Look through the records below and collect all lines that hold the string "LoadFail".
**** Material supplied ****
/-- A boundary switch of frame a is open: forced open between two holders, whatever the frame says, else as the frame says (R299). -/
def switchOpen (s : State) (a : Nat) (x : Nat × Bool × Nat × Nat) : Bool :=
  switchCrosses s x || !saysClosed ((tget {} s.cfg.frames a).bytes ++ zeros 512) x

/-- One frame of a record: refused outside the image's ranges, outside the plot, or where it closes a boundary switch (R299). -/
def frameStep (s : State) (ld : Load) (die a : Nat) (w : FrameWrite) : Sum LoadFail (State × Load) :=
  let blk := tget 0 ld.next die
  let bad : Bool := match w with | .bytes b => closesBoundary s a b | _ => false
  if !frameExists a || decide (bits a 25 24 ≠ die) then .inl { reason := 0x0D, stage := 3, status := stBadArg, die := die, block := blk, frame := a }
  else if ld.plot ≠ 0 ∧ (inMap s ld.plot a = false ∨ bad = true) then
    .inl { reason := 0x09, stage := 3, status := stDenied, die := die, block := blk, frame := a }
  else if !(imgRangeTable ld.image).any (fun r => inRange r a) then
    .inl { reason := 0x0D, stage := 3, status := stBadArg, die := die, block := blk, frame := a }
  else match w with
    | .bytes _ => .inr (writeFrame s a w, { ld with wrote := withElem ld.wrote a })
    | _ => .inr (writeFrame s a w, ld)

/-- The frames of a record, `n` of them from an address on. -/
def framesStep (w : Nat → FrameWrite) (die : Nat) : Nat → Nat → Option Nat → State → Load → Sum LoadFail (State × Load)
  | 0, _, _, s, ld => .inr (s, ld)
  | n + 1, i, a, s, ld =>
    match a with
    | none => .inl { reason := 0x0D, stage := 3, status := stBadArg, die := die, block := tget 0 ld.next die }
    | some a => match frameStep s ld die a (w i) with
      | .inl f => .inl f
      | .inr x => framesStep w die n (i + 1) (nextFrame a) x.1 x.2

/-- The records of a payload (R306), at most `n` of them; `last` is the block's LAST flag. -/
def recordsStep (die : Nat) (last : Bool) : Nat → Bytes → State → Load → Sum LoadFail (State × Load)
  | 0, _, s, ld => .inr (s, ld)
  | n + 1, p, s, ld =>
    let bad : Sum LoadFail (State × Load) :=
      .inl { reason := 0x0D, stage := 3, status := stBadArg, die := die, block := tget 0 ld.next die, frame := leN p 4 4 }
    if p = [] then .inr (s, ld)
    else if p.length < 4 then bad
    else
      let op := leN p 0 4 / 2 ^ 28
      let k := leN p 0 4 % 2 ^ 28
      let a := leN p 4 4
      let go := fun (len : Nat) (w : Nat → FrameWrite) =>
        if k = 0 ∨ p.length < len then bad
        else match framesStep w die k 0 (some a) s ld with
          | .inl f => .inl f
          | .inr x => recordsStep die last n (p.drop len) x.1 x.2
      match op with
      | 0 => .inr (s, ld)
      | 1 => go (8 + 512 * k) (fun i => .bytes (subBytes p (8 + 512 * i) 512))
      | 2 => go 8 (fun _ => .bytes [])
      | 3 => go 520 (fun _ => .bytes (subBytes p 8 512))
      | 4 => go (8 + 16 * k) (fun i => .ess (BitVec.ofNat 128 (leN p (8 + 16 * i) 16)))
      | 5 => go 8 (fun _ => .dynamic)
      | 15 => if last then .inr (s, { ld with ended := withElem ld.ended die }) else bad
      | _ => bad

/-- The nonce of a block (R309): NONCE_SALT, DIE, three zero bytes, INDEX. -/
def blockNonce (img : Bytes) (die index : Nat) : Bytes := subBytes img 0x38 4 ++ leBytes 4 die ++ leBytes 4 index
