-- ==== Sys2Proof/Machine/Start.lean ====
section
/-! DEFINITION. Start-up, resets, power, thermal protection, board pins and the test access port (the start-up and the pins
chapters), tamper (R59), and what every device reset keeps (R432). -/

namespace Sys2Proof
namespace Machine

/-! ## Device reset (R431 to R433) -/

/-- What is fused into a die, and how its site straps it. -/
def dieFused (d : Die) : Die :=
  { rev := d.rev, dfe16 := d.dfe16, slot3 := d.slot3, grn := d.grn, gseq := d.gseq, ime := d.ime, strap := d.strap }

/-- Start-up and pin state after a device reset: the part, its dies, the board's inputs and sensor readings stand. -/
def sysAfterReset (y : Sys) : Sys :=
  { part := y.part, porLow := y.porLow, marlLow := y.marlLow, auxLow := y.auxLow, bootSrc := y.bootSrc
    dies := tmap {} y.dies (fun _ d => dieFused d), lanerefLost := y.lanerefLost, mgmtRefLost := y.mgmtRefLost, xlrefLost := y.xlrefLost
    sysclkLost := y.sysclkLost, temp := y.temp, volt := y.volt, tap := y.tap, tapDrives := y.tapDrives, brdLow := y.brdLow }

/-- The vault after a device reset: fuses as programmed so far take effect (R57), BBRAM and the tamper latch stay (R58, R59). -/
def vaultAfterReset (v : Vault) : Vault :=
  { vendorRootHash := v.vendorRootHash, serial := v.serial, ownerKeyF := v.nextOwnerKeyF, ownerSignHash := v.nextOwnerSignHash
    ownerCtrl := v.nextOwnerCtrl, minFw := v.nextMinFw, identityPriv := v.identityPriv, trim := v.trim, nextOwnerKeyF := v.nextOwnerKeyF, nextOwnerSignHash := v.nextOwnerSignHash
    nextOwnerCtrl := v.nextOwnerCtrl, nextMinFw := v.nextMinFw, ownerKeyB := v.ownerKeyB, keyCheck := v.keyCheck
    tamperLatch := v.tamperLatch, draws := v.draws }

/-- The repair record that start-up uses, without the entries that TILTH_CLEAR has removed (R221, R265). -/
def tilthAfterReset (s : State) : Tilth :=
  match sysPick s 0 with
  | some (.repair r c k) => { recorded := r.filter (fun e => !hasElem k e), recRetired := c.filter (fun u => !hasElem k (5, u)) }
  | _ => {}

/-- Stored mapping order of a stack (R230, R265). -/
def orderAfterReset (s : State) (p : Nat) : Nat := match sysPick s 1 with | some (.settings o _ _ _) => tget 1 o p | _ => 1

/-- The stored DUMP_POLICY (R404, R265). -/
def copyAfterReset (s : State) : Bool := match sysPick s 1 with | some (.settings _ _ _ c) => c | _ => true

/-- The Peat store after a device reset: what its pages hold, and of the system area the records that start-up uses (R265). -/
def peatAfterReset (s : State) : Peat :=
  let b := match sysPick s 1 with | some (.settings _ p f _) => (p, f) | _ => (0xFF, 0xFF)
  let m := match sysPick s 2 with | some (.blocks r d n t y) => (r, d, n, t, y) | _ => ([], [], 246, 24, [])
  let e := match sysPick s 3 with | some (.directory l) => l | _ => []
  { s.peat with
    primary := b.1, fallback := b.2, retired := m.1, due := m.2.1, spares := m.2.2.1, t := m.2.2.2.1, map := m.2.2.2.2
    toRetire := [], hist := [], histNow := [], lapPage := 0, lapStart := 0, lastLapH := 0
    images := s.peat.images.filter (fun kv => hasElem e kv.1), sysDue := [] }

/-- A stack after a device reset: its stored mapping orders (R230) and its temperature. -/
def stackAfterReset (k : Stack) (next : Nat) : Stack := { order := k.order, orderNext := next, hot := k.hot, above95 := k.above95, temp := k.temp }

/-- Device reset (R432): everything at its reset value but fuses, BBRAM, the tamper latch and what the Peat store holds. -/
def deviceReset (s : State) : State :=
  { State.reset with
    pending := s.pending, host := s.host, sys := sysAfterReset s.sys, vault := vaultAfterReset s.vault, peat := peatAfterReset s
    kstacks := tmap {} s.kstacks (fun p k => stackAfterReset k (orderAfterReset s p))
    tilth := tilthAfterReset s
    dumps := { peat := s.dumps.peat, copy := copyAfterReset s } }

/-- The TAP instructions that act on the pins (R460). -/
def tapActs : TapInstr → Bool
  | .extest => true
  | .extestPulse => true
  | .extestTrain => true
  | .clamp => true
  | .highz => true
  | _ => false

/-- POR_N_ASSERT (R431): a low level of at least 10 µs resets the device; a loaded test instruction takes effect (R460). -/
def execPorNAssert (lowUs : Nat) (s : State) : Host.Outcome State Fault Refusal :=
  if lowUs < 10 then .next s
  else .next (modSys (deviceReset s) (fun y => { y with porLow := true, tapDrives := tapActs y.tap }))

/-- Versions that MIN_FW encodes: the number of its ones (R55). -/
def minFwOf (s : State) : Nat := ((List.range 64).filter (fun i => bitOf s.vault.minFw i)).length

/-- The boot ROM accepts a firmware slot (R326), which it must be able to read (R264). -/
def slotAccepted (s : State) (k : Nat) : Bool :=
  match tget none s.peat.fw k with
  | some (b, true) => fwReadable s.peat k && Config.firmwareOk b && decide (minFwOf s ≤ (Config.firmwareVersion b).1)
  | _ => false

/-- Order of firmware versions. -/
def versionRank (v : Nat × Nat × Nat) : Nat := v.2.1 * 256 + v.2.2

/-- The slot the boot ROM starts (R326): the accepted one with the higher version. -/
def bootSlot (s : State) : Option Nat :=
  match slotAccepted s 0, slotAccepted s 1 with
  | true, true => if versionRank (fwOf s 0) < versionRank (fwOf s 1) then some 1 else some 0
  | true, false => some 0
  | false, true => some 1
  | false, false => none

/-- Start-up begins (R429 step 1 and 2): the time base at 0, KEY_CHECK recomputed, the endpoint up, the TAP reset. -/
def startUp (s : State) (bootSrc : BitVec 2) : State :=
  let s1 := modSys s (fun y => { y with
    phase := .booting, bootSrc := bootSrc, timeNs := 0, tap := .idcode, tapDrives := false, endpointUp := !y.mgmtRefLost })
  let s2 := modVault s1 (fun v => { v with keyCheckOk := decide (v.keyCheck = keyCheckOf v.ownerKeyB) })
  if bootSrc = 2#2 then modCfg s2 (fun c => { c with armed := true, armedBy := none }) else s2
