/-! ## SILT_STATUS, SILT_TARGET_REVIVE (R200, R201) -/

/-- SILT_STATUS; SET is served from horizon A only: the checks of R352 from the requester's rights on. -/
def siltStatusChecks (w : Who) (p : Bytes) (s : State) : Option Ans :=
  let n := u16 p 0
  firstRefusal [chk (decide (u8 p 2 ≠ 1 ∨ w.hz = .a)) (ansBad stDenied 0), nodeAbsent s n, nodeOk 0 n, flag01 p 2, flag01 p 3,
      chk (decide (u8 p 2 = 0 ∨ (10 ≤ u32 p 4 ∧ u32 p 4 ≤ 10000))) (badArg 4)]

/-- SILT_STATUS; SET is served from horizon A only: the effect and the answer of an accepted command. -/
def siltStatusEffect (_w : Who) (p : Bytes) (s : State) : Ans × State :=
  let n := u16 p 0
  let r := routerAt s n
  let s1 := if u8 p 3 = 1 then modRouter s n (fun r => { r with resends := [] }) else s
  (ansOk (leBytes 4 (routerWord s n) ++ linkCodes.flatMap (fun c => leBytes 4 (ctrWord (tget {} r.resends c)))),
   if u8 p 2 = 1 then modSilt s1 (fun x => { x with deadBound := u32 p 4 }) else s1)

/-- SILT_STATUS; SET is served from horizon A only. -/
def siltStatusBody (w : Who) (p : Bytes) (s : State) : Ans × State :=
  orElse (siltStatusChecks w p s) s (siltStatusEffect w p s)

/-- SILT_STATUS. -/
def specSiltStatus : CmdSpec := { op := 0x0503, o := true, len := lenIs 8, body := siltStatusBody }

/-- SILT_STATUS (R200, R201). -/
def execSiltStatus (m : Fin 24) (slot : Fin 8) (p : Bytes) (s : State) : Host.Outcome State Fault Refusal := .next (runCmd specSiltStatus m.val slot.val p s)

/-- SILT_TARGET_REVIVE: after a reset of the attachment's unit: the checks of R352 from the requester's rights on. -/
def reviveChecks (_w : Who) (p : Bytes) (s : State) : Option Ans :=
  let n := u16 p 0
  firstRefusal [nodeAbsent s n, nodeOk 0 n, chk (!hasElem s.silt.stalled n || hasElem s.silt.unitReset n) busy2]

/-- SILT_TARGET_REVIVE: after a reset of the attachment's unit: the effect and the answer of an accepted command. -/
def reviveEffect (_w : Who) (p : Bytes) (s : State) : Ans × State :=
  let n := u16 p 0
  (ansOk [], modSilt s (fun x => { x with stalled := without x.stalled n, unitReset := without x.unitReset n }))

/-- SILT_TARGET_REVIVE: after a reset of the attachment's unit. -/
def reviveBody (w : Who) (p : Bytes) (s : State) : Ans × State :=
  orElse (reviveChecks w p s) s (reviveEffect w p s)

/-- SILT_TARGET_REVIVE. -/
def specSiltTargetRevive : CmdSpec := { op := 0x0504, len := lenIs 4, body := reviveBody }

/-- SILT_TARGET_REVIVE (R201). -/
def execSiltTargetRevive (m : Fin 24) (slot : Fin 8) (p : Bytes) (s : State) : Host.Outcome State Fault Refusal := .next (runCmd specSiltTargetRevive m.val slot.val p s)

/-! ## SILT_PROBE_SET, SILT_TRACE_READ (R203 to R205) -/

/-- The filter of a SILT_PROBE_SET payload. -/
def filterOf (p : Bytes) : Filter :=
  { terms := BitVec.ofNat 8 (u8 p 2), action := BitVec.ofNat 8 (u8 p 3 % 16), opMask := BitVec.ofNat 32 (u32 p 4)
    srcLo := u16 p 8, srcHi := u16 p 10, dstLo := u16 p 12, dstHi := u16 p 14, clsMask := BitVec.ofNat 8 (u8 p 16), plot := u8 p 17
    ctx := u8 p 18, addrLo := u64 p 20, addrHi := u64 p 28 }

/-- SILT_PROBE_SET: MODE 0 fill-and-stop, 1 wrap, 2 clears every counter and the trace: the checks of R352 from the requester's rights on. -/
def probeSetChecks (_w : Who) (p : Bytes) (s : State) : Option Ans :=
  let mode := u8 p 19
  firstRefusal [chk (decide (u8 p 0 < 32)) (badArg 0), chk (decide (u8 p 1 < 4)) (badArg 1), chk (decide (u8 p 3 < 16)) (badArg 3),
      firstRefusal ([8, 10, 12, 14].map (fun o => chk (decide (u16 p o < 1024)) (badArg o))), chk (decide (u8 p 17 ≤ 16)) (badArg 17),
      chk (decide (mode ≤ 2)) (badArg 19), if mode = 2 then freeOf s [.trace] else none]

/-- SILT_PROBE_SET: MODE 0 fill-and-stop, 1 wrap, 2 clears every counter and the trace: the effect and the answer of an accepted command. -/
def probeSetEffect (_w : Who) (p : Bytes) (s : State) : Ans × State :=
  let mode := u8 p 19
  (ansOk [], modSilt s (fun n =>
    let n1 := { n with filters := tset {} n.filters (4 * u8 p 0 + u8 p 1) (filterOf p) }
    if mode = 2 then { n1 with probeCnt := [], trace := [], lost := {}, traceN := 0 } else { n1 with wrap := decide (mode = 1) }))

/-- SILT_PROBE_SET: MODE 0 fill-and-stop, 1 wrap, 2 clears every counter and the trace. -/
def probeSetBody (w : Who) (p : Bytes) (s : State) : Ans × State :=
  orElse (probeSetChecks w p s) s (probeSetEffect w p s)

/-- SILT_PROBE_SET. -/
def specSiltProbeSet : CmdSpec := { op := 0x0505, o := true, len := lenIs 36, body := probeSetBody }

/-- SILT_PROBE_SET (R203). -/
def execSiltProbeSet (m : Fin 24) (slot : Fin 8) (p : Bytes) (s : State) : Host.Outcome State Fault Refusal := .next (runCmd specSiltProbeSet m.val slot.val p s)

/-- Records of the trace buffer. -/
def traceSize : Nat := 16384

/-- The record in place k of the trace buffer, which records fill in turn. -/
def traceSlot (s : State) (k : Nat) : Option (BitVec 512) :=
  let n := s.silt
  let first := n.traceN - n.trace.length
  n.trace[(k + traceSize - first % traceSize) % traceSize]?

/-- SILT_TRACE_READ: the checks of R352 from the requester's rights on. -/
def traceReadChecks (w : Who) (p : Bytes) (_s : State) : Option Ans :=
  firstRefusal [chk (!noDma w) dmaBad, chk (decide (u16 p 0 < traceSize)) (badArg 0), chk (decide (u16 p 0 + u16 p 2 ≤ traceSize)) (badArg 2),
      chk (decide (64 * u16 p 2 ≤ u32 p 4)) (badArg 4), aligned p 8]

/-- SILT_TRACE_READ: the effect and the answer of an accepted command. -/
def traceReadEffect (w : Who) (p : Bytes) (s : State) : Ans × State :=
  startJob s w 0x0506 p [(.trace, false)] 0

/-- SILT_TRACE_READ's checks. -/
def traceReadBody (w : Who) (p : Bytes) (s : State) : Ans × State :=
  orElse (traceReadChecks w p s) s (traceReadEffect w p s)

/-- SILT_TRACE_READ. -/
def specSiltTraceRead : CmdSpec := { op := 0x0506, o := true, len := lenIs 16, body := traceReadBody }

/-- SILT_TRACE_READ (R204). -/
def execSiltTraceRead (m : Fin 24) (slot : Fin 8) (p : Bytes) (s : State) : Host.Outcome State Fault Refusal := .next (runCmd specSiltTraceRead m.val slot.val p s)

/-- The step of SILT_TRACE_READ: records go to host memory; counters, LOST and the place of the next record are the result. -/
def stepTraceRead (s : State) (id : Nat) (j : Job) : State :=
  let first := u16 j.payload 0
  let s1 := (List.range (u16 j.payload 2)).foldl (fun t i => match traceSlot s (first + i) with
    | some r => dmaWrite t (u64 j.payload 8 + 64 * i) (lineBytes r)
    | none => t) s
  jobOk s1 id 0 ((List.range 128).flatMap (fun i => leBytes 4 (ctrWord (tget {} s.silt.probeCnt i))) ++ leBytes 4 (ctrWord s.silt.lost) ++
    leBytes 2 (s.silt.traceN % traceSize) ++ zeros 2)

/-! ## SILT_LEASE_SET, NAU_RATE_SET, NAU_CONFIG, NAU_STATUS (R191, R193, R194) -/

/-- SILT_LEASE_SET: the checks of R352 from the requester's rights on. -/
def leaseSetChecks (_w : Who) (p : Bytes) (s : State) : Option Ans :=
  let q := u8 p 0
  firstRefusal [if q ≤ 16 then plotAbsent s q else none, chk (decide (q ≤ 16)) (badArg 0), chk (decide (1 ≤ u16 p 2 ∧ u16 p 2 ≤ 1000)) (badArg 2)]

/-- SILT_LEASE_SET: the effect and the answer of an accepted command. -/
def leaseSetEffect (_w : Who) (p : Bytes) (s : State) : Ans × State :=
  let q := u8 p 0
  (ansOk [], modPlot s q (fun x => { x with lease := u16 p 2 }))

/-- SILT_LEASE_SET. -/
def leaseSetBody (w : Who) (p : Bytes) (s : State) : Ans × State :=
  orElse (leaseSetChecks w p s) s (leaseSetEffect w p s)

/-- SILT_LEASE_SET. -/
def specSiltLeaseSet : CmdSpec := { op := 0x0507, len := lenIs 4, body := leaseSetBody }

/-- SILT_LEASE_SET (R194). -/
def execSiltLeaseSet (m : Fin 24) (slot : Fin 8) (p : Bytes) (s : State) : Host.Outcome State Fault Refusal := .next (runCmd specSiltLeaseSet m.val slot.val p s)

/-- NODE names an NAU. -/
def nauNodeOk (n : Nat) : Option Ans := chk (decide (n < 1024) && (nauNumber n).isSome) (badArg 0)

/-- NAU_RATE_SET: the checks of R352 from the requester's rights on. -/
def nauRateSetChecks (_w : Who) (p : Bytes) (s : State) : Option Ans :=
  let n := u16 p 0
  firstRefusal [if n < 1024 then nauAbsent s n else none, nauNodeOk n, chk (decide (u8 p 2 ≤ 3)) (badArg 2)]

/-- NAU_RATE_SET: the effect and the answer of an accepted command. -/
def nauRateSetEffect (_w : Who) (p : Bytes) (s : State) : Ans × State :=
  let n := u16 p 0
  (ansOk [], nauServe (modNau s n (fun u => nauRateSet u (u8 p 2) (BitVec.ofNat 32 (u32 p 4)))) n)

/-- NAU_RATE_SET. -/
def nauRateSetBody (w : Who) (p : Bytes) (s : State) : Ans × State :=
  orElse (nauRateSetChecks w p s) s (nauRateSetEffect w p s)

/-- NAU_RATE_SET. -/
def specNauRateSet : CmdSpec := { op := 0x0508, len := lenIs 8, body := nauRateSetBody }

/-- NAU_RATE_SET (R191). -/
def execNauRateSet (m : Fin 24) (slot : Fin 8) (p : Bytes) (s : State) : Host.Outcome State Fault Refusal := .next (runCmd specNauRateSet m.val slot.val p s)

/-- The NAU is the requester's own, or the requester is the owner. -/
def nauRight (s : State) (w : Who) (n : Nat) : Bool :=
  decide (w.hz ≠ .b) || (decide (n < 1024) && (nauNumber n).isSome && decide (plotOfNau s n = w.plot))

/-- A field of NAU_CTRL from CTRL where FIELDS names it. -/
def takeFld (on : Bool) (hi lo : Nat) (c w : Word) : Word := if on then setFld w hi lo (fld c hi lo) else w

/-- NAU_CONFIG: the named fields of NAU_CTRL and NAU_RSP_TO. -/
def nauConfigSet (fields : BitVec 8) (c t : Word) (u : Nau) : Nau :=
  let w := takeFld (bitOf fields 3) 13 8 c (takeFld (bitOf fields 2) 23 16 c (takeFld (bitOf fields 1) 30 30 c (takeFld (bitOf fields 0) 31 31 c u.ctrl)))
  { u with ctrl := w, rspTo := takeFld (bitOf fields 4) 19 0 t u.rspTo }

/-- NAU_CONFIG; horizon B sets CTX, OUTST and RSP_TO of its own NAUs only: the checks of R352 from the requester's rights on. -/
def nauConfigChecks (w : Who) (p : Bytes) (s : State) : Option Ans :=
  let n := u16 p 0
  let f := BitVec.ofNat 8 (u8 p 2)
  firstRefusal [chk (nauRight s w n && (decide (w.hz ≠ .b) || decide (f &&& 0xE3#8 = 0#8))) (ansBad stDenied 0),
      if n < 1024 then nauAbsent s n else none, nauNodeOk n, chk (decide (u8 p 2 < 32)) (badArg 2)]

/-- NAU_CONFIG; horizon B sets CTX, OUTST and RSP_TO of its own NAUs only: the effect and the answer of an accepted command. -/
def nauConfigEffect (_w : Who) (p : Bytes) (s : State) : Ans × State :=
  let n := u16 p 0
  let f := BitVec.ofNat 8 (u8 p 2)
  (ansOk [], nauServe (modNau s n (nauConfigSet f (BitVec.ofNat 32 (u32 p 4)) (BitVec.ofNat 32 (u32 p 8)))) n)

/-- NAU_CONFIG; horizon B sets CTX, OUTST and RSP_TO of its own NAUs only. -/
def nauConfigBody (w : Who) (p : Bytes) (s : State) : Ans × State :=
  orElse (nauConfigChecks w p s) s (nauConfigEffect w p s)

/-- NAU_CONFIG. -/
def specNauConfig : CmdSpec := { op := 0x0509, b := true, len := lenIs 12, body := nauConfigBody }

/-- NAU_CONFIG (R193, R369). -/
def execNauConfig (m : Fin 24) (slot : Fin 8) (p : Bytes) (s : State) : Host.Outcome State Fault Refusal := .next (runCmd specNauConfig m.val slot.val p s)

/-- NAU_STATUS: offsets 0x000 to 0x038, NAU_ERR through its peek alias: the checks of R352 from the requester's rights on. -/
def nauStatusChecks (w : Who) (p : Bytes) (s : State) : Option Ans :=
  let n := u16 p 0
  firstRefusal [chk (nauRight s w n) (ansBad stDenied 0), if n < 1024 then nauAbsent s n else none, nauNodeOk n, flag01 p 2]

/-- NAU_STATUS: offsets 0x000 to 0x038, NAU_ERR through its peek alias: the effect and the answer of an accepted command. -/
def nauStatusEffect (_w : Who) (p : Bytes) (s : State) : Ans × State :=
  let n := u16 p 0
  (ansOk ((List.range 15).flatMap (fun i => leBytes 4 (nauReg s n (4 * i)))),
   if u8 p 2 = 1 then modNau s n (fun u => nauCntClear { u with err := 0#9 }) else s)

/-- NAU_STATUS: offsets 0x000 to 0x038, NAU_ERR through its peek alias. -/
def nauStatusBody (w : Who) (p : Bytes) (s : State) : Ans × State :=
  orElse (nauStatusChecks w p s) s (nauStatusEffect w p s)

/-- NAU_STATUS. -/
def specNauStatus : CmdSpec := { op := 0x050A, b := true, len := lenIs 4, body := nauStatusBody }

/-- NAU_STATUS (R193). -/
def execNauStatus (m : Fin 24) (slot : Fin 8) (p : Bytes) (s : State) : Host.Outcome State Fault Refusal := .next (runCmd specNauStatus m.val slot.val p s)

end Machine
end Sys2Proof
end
****
- Problem solution -
def frameStep (s : State) (ld : Load) (die a : Nat) (w : FrameWrite) : Sum LoadFail (State × Load) :=
def framesStep (w : Nat → FrameWrite) (die : Nat) : Nat → Nat → Option Nat → State → Load → Sum LoadFail (State × Load)
def recordsStep (die : Nat) (last : Bool) : Nat → Bytes → State → Load → Sum LoadFail (State × Load)
    let bad : Sum LoadFail (State × Load) :=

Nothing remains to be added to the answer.